Efficacy and Tolerability of Stavudine plus Lamivudine in Treatment-Naive and Treatment-Experienced Patients with HIV-1 Infection

right arrow Christine Katlama, MD; Marc-Antoine Valantin, MD; Sophie Matheron, MD; Anne Coutellier, MD; Vincent Calvez, MD; Diane Descamps, MD; Christophe Longuet, MD; Manuela Bonmarchand, MD; Roland Tubiana, MD; Marcio De Sa, MD; Remi Lancar, MSc; Henri Agut, MD; Francoise Brun-Vezinet, MD; and Dominique Costagliola, PhD

1 October 1998 | Volume 129 Issue 7 | Pages 525-531

Background: A combination of two nucleoside analogues is currently the core of any antiretroviral regimen for HIV-1 infection. Stavudine plus lamivudine has shown an additive effect in vitro, as well as an absence of overlapping toxicity and cross-resistance.

Objective: To evaluate the antiviral efficacy of stavudine plus lamivudine in treatment-naive patients and in patients previously treated with other nucleoside reverse transcriptase inhibitors.

Design: Prospective, open-label pilot study.

Setting: Three urban clinical centers in Paris.

Patients: 83 patients with CD4+ cell counts between 50 and 400 cells/mm3 (42 treatment-naive and 41 treatment-experienced patients).

Interventions: Stavudine, 40 mg twice daily (30 mg twice daily in patients with a body weight ≤ 60 kg), and lamivudine, 150 mg twice daily.
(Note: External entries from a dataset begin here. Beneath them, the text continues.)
/-- V-TA-17: `LSL R0, R1 (R1 = 0)`. -/
theorem test_v_ta_17 : runs 16 0x4088 (at1000 0x2000003F#32 [(0, 0x80000000#32), (1, 0x0#32)] []) [(0, 0x80000000#32), (16, 0xA000003F#32), (15, 0x1006#32)] [] = true := by
  decide

/-- V-TA-18: `LSR R0, R1 (R1 = 33)`. -/
theorem test_v_ta_18 : runs 16 0x40C8 (at1000 0x2000003F#32 [(0, 0x80000000#32), (1, 0x21#32)] []) [(0, 0x0#32), (16, 0x4000003F#32), (15, 0x1006#32)] [] = true := by
  decide

/-- V-TA-19: `ASR R0, R1 (R1 = 0x1FF)`. -/
theorem test_v_ta_19 : runs 16 0x4108 (at1000 0x3F#32 [(0, 0x80000000#32), (1, 0x1FF#32)] []) [(0, 0xFFFFFFFF#32), (16, 0xA000003F#32), (15, 0x1006#32)] [] = true := by
  decide

/-- V-TA-20: `ADC R0, R1`. -/
theorem test_v_ta_20 : runs 16 0x4148 (at1000 0x2000003F#32 [(0, 0x7FFFFFFF#32), (1, 0x0#32)] []) [(0, 0x80000000#32), (16, 0x9000003F#32), (15, 0x1006#32)] [] = true := by
  decide

/-- V-TA-21: `SBC R0, R1`. -/
theorem test_v_ta_21 : runs 16 0x4188 (at1000 0x3F#32 [(0, 0x0#32), (1, 0x0#32)] []) [(0, 0xFFFFFFFF#32), (16, 0x8000003F#32), (15, 0x1006#32)] [] = true := by
  decide

/-- V-TA-22: `ROR R0, R1`. -/
theorem test_v_ta_22 : runs 16 0x41C8 (at1000 0x3F#32 [(0, 0x1F#32), (1, 0x4#32)] []) [(0, 0xF0000001#32), (16, 0xA000003F#32), (15, 0x1006#32)] [] = true := by
  decide

/-- V-TA-24: `NEG R0, R1`. -/
theorem test_v_ta_24 : runs 16 0x4248 (at1000 0x3F#32 [(1, 0x80000000#32)] []) [(0, 0x80000000#32), (16, 0x9000003F#32), (15, 0x1006#32)] [] = true := by
  decide

/-- V-TA-26: `CMN R0, R1`. -/
theorem test_v_ta_26 : runs 16 0x42C8 (at1000 0x3F#32 [(0, 0x80000000#32), (1, 0x80000000#32)] []) [(16, 0x7000003F#32), (15, 0x1006#32)] [] = true := by
  decide

/-- V-TA-30: `BIC R0, R1`. -/
theorem test_v_ta_30 : runs 16 0x4388 (at1000 0x3F#32 [(0, 0xFF#32), (1, 0xF#32)] []) [(0, 0xF0#32), (16, 0x3F#32), (15, 0x1006#32)] [] = true := by
  decide

/-- V-TA-31: `MVN R0, R1`. -/
theorem test_v_ta_31 : runs 16 0x43C8 (at1000 0x3F#32 [(1, 0x0#32)] []) [(0, 0xFFFFFFFF#32), (16, 0x8000003F#32), (15, 0x1006#32)] [] = true := by
  decide

/-- V-TA-32: `ADD R8, R0`. -/
theorem test_v_ta_32 : runs 16 0x4480 (at1000 0xF000003F#32 [(0, 0x5#32), (8, 0x7#32)] []) [(8, 0xC#32), (16, 0xF000003F#32), (15, 0x1006#32)] [] = true := by
  decide

/-- V-TA-33: `ADD PC, R0`. -/
theorem test_v_ta_33 : runs 16 0x4487 (at1000 0x3F#32 [(0, 0x100#32)] []) [(16, 0x3F#32), (15, 0x1108#32)] [] = true := by
  decide

/-- V-TA-34: `CMP R8, R0`. -/
theorem test_v_ta_34 : runs 16 0x4580 (at1000 0x3F#32 [(0, 0x5#32), (8, 0x5#32)] []) [(16, 0x6000003F#32), (15, 0x1006#32)] [] = true := by
  decide

/-- V-TA-36: `MOV R0, PC`. -/
theorem test_v_ta_36 : runs 16 0x4678 (at1000 0x3F#32 [] []) [(0, 0x1004#32), (16, 0x3F#32), (15, 0x1006#32)] [] = true := by
  decide

/-- V-TA-37: `ADD R0, R1 with H1 = H2 = 0 (0x4408)`. -/
theorem test_v_ta_37 : stops 16 0x4408 (at1000 0x3F#32 [] []) = true := by decide

/-- V-TA-39: `BX R0`. -/
theorem test_v_ta_39 : runs 16 0x4700 (at1000 0x3F#32 [(0, 0x2000#32)] []) [(16, 0x1F#32), (15, 0x2008#32)] [] = true := by
  decide

/-- V-TA-40: `BX with H1 = 1 (0x4780)`. -/
theorem test_v_ta_40 : stops 16 0x4780 (at1000 0x3F#32 [] []) = true := by decide

/-- V-TT-01: `LDR R0, [PC, #0x100] at A = 0x1000`. -/
theorem test_v_tt_01 : runs 16 0x4840 (at1000 0x3F#32 [] [(0x1104#32, 0xBADF00D#32)]) [(0, 0xBADF00D#32), (16, 0x3F#32), (15, 0x1006#32)] [] = true := by
  decide

/-- V-TT-04: `STRB R0, [R1, R2]`. -/
theorem test_v_tt_04 : runs 16 0x5488 (at1000 0x3F#32 [(0, 0xDEADBEEF#32), (1, 0x3000#32), (2, 0x5#32)] []) [(16, 0x3F#32), (15, 0x1006#32)] [(.byte, 0x3005#32, 0xEF#32)] = true := by
  decide

/-- V-TT-05: `LDR R0, [R1, R2] (unaligned)`. -/
theorem test_v_tt_05 : runs 16 0x5888 (at1000 0x3F#32 [(1, 0x2000#32), (2, 0x1#32)] [(0x2000#32, 0x11223344#32), (0x2004#32, 0x8001F07F#32)]) [(0, 0x44112233#32), (16, 0x3F#32), (15, 0x1006#32)] [] = true := by
  decide

/-- V-TT-07: `STRH R0, [R1, R2]`. -/
theorem test_v_tt_07 : runs 16 0x5288 (at1000 0x3F#32 [(0, 0xDEADBEEF#32), (1, 0x3000#32), (2, 0x2#32)] []) [(16, 0x3F#32), (15, 0x1006#32)] [(.half, 0x3002#32, 0xBEEF#32)] = true := by
  decide

/-- V-TT-08: `LDSB R0, [R1, R2]`. -/
theorem test_v_tt_08 : runs 16 0x5688 (at1000 0x3F#32 [(1, 0x2004#32), (2, 0x1#32)] [(0x2000#32, 0x11223344#32), (0x2004#32, 0x8001F07F#32)]) [(0, 0xFFFFFFF0#32), (16, 0x3F#32), (15, 0x1006#32)] [] = true := by
  decide

/-- V-TT-11: `LDSH R0, [R1, R2] (unaligned)`. -/
theorem test_v_tt_11 : runs 16 0x5E88 (at1000 0x3F#32 [(1, 0x2004#32), (2, 0x3#32)] [(0x2000#32, 0x11223344#32), (0x2004#32, 0x8001F07F#32)]) [(0, 0xFFFFFF80#32), (16, 0x3F#32), (15, 0x1006#32)] [] = true := by
  decide

/-- V-TT-14: `STRB R0, [R1, #31]`. -/
theorem test_v_tt_14 : runs 16 0x77C8 (at1000 0x3F#32 [(0, 0xAB#32), (1, 0x3000#32)] []) [(16, 0x3F#32), (15, 0x1006#32)] [(.byte, 0x301F#32, 0xAB#32)] = true := by
  decide

/-- V-TT-15: `LDRB R0, [R1, #5]`. -/
theorem test_v_tt_15 : runs 16 0x7948 (at1000 0x3F#32 [(1, 0x2000#32)] [(0x2000#32, 0x11223344#32), (0x2004#32, 0x8001F07F#32)]) [(0, 0xF0#32), (16, 0x3F#32), (15, 0x1006#32)] [] = true := by
  decide

/-- V-TT-16: `STRH R0, [R1, #62]`. -/
theorem test_v_tt_16 : runs 16 0x87C8 (at1000 0x3F#32 [(0, 0xDEADBEEF#32), (1, 0x3000#32)] []) [(16, 0x3F#32), (15, 0x1006#32)] [(.half, 0x303E#32, 0xBEEF#32)] = true := by
  decide

/-- V-TT-18: `STR R0, [SP, #8]`. -/
theorem test_v_tt_18 : runs 16 0x9002 (at1000 0x3F#32 [(0, 0xDEADBEEF#32), (13, 0x3000#32)] []) [(16, 0x3F#32), (15, 0x1006#32)] [(.word, 0x3008#32, 0xDEADBEEF#32)] = true := by
  decide

/-- V-TT-19: `LDR R0, [SP, #4]`. -/
theorem test_v_tt_19 : runs 16 0x9801 (at1000 0x3F#32 [(13, 0x2000#32)] [(0x2000#32, 0x11223344#32), (0x2004#32, 0x8001F07F#32)]) [(0, 0x8001F07F#32), (16, 0x3F#32), (15, 0x1006#32)] [] = true := by
  decide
Measurements: Primary end points for efficacy included changes in plasma viral load and CD4+ cell count at 24 weeks compared with baseline.
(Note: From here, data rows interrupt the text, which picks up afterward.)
-- ==== Sys2Proof/Word.lean ====
section
/-! DEFINITION. The word types of the block: interface registers are 32 bits, radio register values
and field masks 8 bits (00_scope.md R6, R9; 10_state.md R20). Bit 0 is the least significant (R9). -/

namespace Sys2Proof

/-- An interface register or a bus word (10_state.md R20). All values are unsigned (00_scope.md R9). -/
abbrev Word := BitVec 32

/-- A radio register value or a field mask: bit `i` is bit index `i` (00_scope.md R6, R9). -/
abbrev Byte := BitVec 8

end Sys2Proof
end

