-- ==== Sys2Proof/Machine/Bus.lean ====
section
/-! DEFINITION. The host's side of the bus: what the host does in one cycle, the register map of the
aperture (20_memory.md R51), and the answers of the block. -/

namespace Sys2Proof.Machine

/-- The eleven interface registers of the aperture (10_state.md R20). -/
inductive BusReg where
  | cmd | status | ctrl | fxosc | opa | opb | opc | opd | res0 | res1 | res2
  deriving DecidableEq, Repr

/-- The direction of an access; a write carries its data. -/
inductive BusOp where
  | read
  | write (data : Word)
  deriving DecidableEq, Repr

/-- One bus access: its byte address on the host bus, its width in bytes, its direction
(20_memory.md R52). Only 4 bytes at a multiple of 4 are accepted, so data of other widths is not
represented (log 13). -/
structure Access where
  addr : Nat
  bytes : Nat
  op : BusOp
  deriving DecidableEq, Repr

/-- What the host side does in one cycle (DESIGN CHOICE, log 2). -/
inductive HostOp where
  /-- No access in this cycle. -/
  | idle
  /-- The reset input is asserted in this cycle (70_reset_and_hazards.md R210; log 10). -/
  | reset
  /-- One bus access. -/
  | access (a : Access)
  /-- The polling loop of 30_encoding.md R83: read STATUS, again in the next cycle while bit 0 is 1. -/
  | wait
  deriving DecidableEq, Repr

/-- What the block answered on the bus in the last cycle (the model's own field, log 2). -/
inductive Response where
  /-- The block performed no access. -/
  | none
  /-- A write was accepted (with or without an effect, 20_memory.md R54, R55). -/
  | ack
  /-- A read returned this word. -/
  | data (w : Word)
  deriving DecidableEq, Repr

/-- The offset of a register from BASE (20_memory.md R51). -/
def BusReg.offset : BusReg → Nat
  | .cmd => 0x00
  | .status => 0x04
  | .ctrl => 0x08
  | .fxosc => 0x0C
  | .opa => 0x10
  | .opb => 0x14
  | .opc => 0x18
  | .opd => 0x1C
  | .res0 => 0x20
  | .res1 => 0x24
  | .res2 => 0x28

/-- The register at an offset, none at a reserved offset (20_memory.md R51, R54). -/
def regAt (off : Nat) : Option BusReg :=
  match off with
  | 0x00 => some .cmd
  | 0x04 => some .status
  | 0x08 => some .ctrl
  | 0x0C => some .fxosc
  | 0x10 => some .opa
  | 0x14 => some .opb
  | 0x18 => some .opc
  | 0x1C => some .opd
  | 0x20 => some .res0
  | 0x24 => some .res1
  | 0x28 => some .res2
  | _ => none

end Sys2Proof.Machine
end

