-- ==== Sys2Proof/Machine/Operands.lean ====
section
/-! DEFINITION. Number primitives (00_scope.md R12-R14), the operand fields commands read from the
snapshot (30_encoding.md R74-R79, R85), the span of a mask (41_bitfield.md R100), and the layouts of
results (30_encoding.md R76, R77, R80-R82). All arithmetic is over Nat, exact (00_scope.md R12). -/

namespace Sys2Proof.Machine

/-! Number primitives. -/

/-- `rhu(p, q) = floor((2p + q) / (2q))`: p/q rounded, an exact half up (00_scope.md R13). -/
def rhu (p q : Nat) : Nat := (2 * p + q) / (2 * q)

/-- Whether `sat32` saturates its argument (00_scope.md R14). -/
def saturates (v : Nat) : Bool := decide (2 ^ 32 ≤ v)

/-- `sat32` (00_scope.md R14). -/
def sat32 (v : Nat) : Word := if saturates v then 0xFFFF_FFFF#32 else BitVec.ofNat 32 v

/-- `|a - b|` of exact integers that are not negative (00_scope.md R15). -/
def absDiff (a b : Nat) : Nat := if a ≤ b then b - a else a - b

/-! Operand fields (30_encoding.md R74). Bits outside a field are ignored (R85). -/

/-- The register value or deviation byte, bits [7:0] of A. -/
def byteOperand (a : Word) : Byte := a.extractLsb' 0 8

/-- The bit-index mask, bits [7:0] of B (30_encoding.md R75). -/
def maskOperand (b : Word) : Byte := b.extractLsb' 0 8

/-- E of a DRW, bits [3:0] (30_encoding.md R76). -/
def drwE (a : Word) : Nat := (a.extractLsb' 0 4).toNat

/-- M of a DRW, bits [15:8] (30_encoding.md R76). -/
def drwM (a : Word) : Nat := (a.extractLsb' 8 8).toNat

/-- E of a deviation byte, bits [6:4]; bit 7 is ignored (30_encoding.md R77). -/
def devE (byte : Byte) : Nat := (byte.extractLsb' 4 3).toNat

/-- M of a deviation byte, bits [2:0]; bit 3 is ignored (30_encoding.md R77). -/
def devM (byte : Byte) : Nat := (byte.extractLsb' 0 3).toNat

/-- The modulation code, bits [2:0] of D (30_encoding.md R78). -/
def modOperand (d : Word) : BitVec 3 := d.extractLsb' 0 3

/-! The span of a mask (41_bitfield.md R100), for a mask that is not 0. -/

/-- The index of the lowest set bit. -/
def lowest (m : Byte) : Nat := ((List.range 8).find? fun i => m.getLsbD i).getD 0

/-- The index of the highest set bit. -/
def highest (m : Byte) : Nat := ((List.range 8).reverse.find? fun i => m.getLsbD i).getD 0

/-- `width(m) = high(m) - low(m) + 1`, 1..8. -/
def width (m : Byte) : Nat := highest m - lowest m + 1

/-- `(1 << n) - 1` as a byte: the `n` low bits. -/
def ones (n : Nat) : Byte := BitVec.ofNat 8 (2 ^ n - 1)

/-- `span(m)`: the contiguous mask from the lowest to the highest set bit. -/
def span (m : Byte) : Byte := ones (width m) <<< lowest m

/-- `contig(m)`: the mask is its own span. -/
def contig (m : Byte) : Bool := span m == m

/-! Result layouts (30_encoding.md R80). -/

/-- `zext_32` of a byte (00_scope.md R15). -/
def zext32 (b : Byte) : Word := b.setWidth 32

/-- A DRW as the block writes it: `(M << 8) OR E`, other bits 0 (30_encoding.md R76). -/
def drwWord (e m : Nat) : Word := BitVec.ofNat 32 (m <<< 8 ||| e)

/-- A deviation byte as the block writes it: `(E << 4) OR M`, zero-extended (30_encoding.md R77). -/
def devWord (e m : Nat) : Word := BitVec.ofNat 32 (e <<< 4 ||| m)

/-- FFBIT's RES0 for a bit found in field `k`: FOUND in bit 8, FIELD below it (30_encoding.md R82). -/
def foundWord (k : Nat) : Word := BitVec.ofNat 32 (1 <<< 8 ||| k)

/-- VALID's RES2: MAXSEV in [18:17], VALID in [16], WCOUNT in [14:12], WMAP in [8:0]
(30_encoding.md R81, 43_validator.md R165). -/
def validWord (maxsev valid count wmap : Nat) : Word :=
  BitVec.ofNat 32 (maxsev <<< 17 ||| valid <<< 16 ||| count <<< 12 ||| wmap)

end Sys2Proof.Machine
end

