/-- 42_quantizer.md R134, R138: DVENC. RES0 is the byte of the pair with the least error, the first in
the order of the search (E outer, M inner) among equals, RES1 its deviation; DOM iff the request is
outside the domain. Everything else is unchanged. -/
def Obligations.DvencPicksTheFirstBestPair : Prop :=
  encode .dvenc = 0x0000_0012#32 ∧
  ∀ (s : State) (f d : Nat), f = s.params.fXosc → d = s.snapA.toNat →
    ∃ e m, e < 8 ∧ m < 8 ∧
      (∀ e' m', e' < 8 → m' < 8 →
        devErr f d e m ≤ devErr f d e' m' ∧
        (e' < e ∨ (e' = e ∧ m' < m) → devErr f d e m < devErr f d e' m')) ∧
      CompletesWith .dvenc s (some (BitVec.ofNat 32 (e * 2 ^ 4 + m)))
        (some (BitVec.ofNat 32 (devMilli f e m))) none { dom := devOut d }

/-- 42_quantizer.md R135, 30_encoding.md R77: DVDEC. RES0 is dev(E, M) in U32m, rounded half up, not
truncated, with E = A[6:4] and M = A[2:0]; bits 7 and 3 are ignored. Everything else is unchanged. -/
def Obligations.DvdecIsTheDeviationOfTheByte : Prop :=
  encode .dvdec = 0x0000_0013#32 ∧
  ∀ s : State, Params.wf s.params = true → ∃ v : Word,
    v.toNat = devMilli s.params.fXosc (s.snapA.toNat / 2 ^ 4 % 8) (s.snapA.toNat % 8) ∧
    CompletesWith .dvdec s (some v) none none {}

/-- 42_quantizer.md R136: when DRENC finds a candidate, its (E, M) minimises the error over ALL 4096
pairs, not only over the candidates. -/
def Obligations.DrencIsOptimalOverAllPairs : Prop :=
  ∀ s : State, Params.wf s.params = true → s.flags = {} → ∃ t, exec .drenc s = .next t ∧
    (t.flags.nocand = false →
      ∀ e m, e < 16 → m < 256 →
        rateErr s.params.fXosc s.snapA.toNat (t.res0.toNat % 16) (t.res0.toNat / 2 ^ 8 % 256) ≤
          rateErr s.params.fXosc s.snapA.toNat e m)

/-- 42_quantizer.md R137: DVENC's byte minimises the error over all 64 pairs, and a tie goes to the
smaller deviation; at 26 MHz no input ties; at 16 777 216 Hz the input 1 088 000 ties (0,0) with
(0,1) and DVENC returns 0x00. -/
def Obligations.DvencIsOptimalAndTiesGoDown : Prop :=
  (∀ s : State, Params.wf s.params = true → ∃ t, exec .dvenc s = .next t ∧
    ∀ e m, e < 8 → m < 8 →
      let e0 := t.res0.toNat / 2 ^ 4 % 8
      let m0 := t.res0.toNat % 8
      devErr s.params.fXosc s.snapA.toNat e0 m0 ≤ devErr s.params.fXosc s.snapA.toNat e m ∧
      (devErr s.params.fXosc s.snapA.toNat e m = devErr s.params.fXosc s.snapA.toNat e0 m0 →
        dev s.params.fXosc e0 m0 ≤ dev s.params.fXosc e m) ∧
      (s.params.fXosc = 26000000 →
        devErr s.params.fXosc s.snapA.toNat e m = devErr s.params.fXosc s.snapA.toNat e0 m0 →
          e = e0 ∧ m = m0)) ∧
  ∀ s : State, s.params.fXosc = 16777216 → s.snapA = 1088000#32 →
    devErr 16777216 1088000 0 0 = devErr 16777216 1088000 0 1 ∧
    ∃ t, exec .dvenc s = .next t ∧ t.res0 = 0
Results: Therapy with stavudine plus lamivudine resulted in a median decrease of 1.66 log10 (101.66) (range, –3.04 to –0.79 log10) in plasma HIV-1 RNA; the median increase in CD4+ cell count was 108 cells/mm3 (range, –58 to 406 cells/mm3) at week 24 in treatment-naive patients. In treatment-experienced patients, the median reduction in plasma HIV-1 RNA was 0.55 log10 (range, –2.86 to 0.52 log10), and the median increase in CD4+ cell count was 46 cells/mm3 (range, –188 to 311 cells/mm3). The percentages of patients with less than 3000 HIV-1 RNA copies/mL and less than 400 copies/mL at 24 weeks were, respectively, 57% (95% CI, 41% to 72%) and 26% (CI, 12% to 40%) among treatment-naive patients and 22% (CI, 10% to 38%) and 5% (CI, 1% to 17%) among treatment-experienced patients. Of 82 patients, 14 (17%) experienced grade 3 or 4 toxicity and 2 discontinued therapy because of intolerance toward treatment.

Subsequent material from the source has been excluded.